# FizzBuzz in One Line

2013-02-03

Over the past month, I've relocated to San Francisco and started as part of the spring cohort at DevBootcamp. As a result, I have had less time to add new posts here.

Among the many highlights of last week at DBC, I learned a one-line implementation of FizzBuzz in Ruby. It's a clever piece of code and worth taking apart.

First, to review, the requirements of the classic FizzBuzz program are as follows: print out the numbers one to one hundred. If a number is divisible by three, print out "Fizz" instead of the number. Likewise, if a number is divisible by five, print out "Buzz." Finally, if a number is divisible by both three and five, print out "FizzBuzz."

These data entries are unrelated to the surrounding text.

-- ==== Sys2Proof/Machine/Admit.lean ====
section
/-!
DEFINITION. Machine/Admit.lean: launch queues and packets (R41 to R46), the start of threads (R23, R36, R37), placing and
admitting teams (R47 to R50, R185, R284), and consumer teams of work-graph nodes (R55, R56, R331).
-/
namespace Sys2Proof.Machine

/-! ### Packets -/

/-- A launch packet (R43). -/
structure Packet where
  rsvOk : Bool
  entry : BitVec 48
  tdesc : Nat
  irq : Bool
  wtok : Nat
  stok : Nat
  wval : BitVec 32
  teams : Nat
  acap : Nat
  args : List DWord
  deriving DecidableEq, Repr

/-- The packet that 128 bytes hold (R43). -/
def Packet.ofBytes (bs : List Byte) : Packet :=
  let w (n : Nat) : Nat := Sys2Proof.ofBytes ((bs.drop (8 * n)).take 8)
  { rsvOk := bits (w 0) 3 1 == 0 && bits (w 1) 39 32 == 0 && bits (w 2) 31 8 == 0 && w 3 == 0 && w 12 == 0 && w 13 == 0 &&
      w 14 == 0 && w 15 == 0,
    entry := BitVec.ofNat 48 (w 0 / 2 ^ 16), tdesc := bits (w 0) 15 4, irq := (w 0).testBit 0, wtok := bits (w 1) 63 52,
    stok := bits (w 1) 51 40, wval := BitVec.ofNat 32 (w 1), teams := bits (w 2) 63 32, acap := bits (w 2) 7 0,
    args := (List.range 8).map fun n => BitVec.ofNat 64 (w (4 + n)) }

namespace State

/-- The dies whose controllers may admit teams of a queue: the TRUSTED ones of DMASK (R41, R48). -/
def queueDies (s : State) (q : Queue) : List Nat := [0, 1, 2, 3].filter fun d => (q.dmask == 0 || q.dmask.getLsbD d) && s.trusted d

/-- A queue disabled: children posted to it can no longer be admitted (R42, log 41). -/
def stopQueue (s : State) (q : Nat) : State :=
  let s := s.setQueue q { s.queue q with en := false }
  { s with posted := s.posted.filter fun p => p.queue != q }

/-- A launch ID of a context (R46). -/
def takeLid (s : State) (x : Nat) : State × Nat :=
  let n := if (s.ctx x).nextLid == 0xFFFFFFFF then 0 else (s.ctx x).nextLid
  (s.modCtx x fun c => { c with nextLid := n + 1 }, n.toNat)

/-- What the retirement of a launch signals: its token and its vector (R44, R45). -/
def signalEnd (s : State) (x q stok : Nat) (irq : Bool) : State :=
  let s := if stok == 0 then s else s.modCtx x fun c => { c with tok := FMap.put 0 c.tok stok (FMap.get 0 c.tok stok + 1) }
  if irq then { s with host := { s.host with msix := (s.queue q).msix.toNat :: s.host.msix } } else s

/-- The cause that refuses a packet (R35, R44). -/
def packetCause (s : State) (x : Nat) (bs : List Byte) (p : Packet) : Option Cause :=
  if !p.rsvOk || p.teams == 0 || (s.desc? x p.tdesc).isNone || !(s.capEntry x p.acap).tag || (s.capEntry x p.acap).space == 0 then some Cause.launchPacket
  else
    match packetCheck s x bs with
    | .ok _ => none
    | .error e => some e.cause

/-- The number under which a launch stands before its first team gets it an ID. -/
def provisional (q : Nat) : Nat := 2 ^ 32 + q

/-- The next packet of a queue read and checked (R42, R44). Its threads start at the packet's ENTRY, whatever its descriptor's ENTRY is
(log 91). -/
def readPacket (s : State) (n : Nat) : State :=
  let q := s.queue n
  let x := q.ctx.toNat
  let (host, a) := q.packetAt q.head.toNat
  let bs := if host then s.extBytes false a 128 else s.bytes a 128
  let s := if host then s else s.touchHome a 128 false
  let p := Packet.ofBytes bs
  let child := s.posted.find? fun c => c.queue == n && c.index == q.head
  let s := { s with posted := s.posted.filter fun c => !(c.queue == n && c.index == q.head) }
  let s := s.setQueue n { q with head := q.head + 1 }
  match s.packetCause x bs p with
  | some c =>
    let (s, lid) := s.takeLid x
    (s.logFault { launch := lid, cause := c, ctx := x }).signalEnd x n p.stok p.irq
  | none =>
    let l : Launch :=
      { ctx := x, lid := provisional n, queue := n, entry := p.entry, tdesc := p.tdesc, acap := p.acap, args := p.args, teams := p.teams,
        admitted := 0, depth := (child.map Posted.depth).getD 1, parent := child.map Posted.parent, stok := p.stok, irq := p.irq,
        failed := false, level := 16, wtok := p.wtok, wval := p.wval }
    let s := { s with launches := s.launches ++ [l] }
    s.setQueue n { s.queue n with cur := some (x, provisional n) }

end State

/-- QUEUE_DOORBELL: a host write of QTAIL (R41, R42). -/
def execQueueDoorbell (q : Nat) (tail : BitVec 32) (s : State) : Out :=
  let x := s.queue q
  if 256 ≤ q || !x.en || x.dev || s.host.recovery then .next s
  else if 2 ^ x.logsize.toNat < (tail - x.head).toNat then
    .next ((s.stopQueue q).logFault { cause := Cause.queueOverrun, ctx := x.ctx.toNat })
  else .next (s.setQueue q { x with tail := tail })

Here's how to do all that using just one line in Ruby.

``````puts (1..100).map { |i| (fb = [["Fizz"][i % 3], ["Buzz"][i % 5]].compact.join).empty? ? i : fb }
``````

Naturally, the code above is far from transparent. Let's take it apart piece by piece.

We start by calling `puts` on an array, which will be the return value of the `map` function. The nice thing about `puts` is that it will iterate over an array, printing an element and then a new line each time.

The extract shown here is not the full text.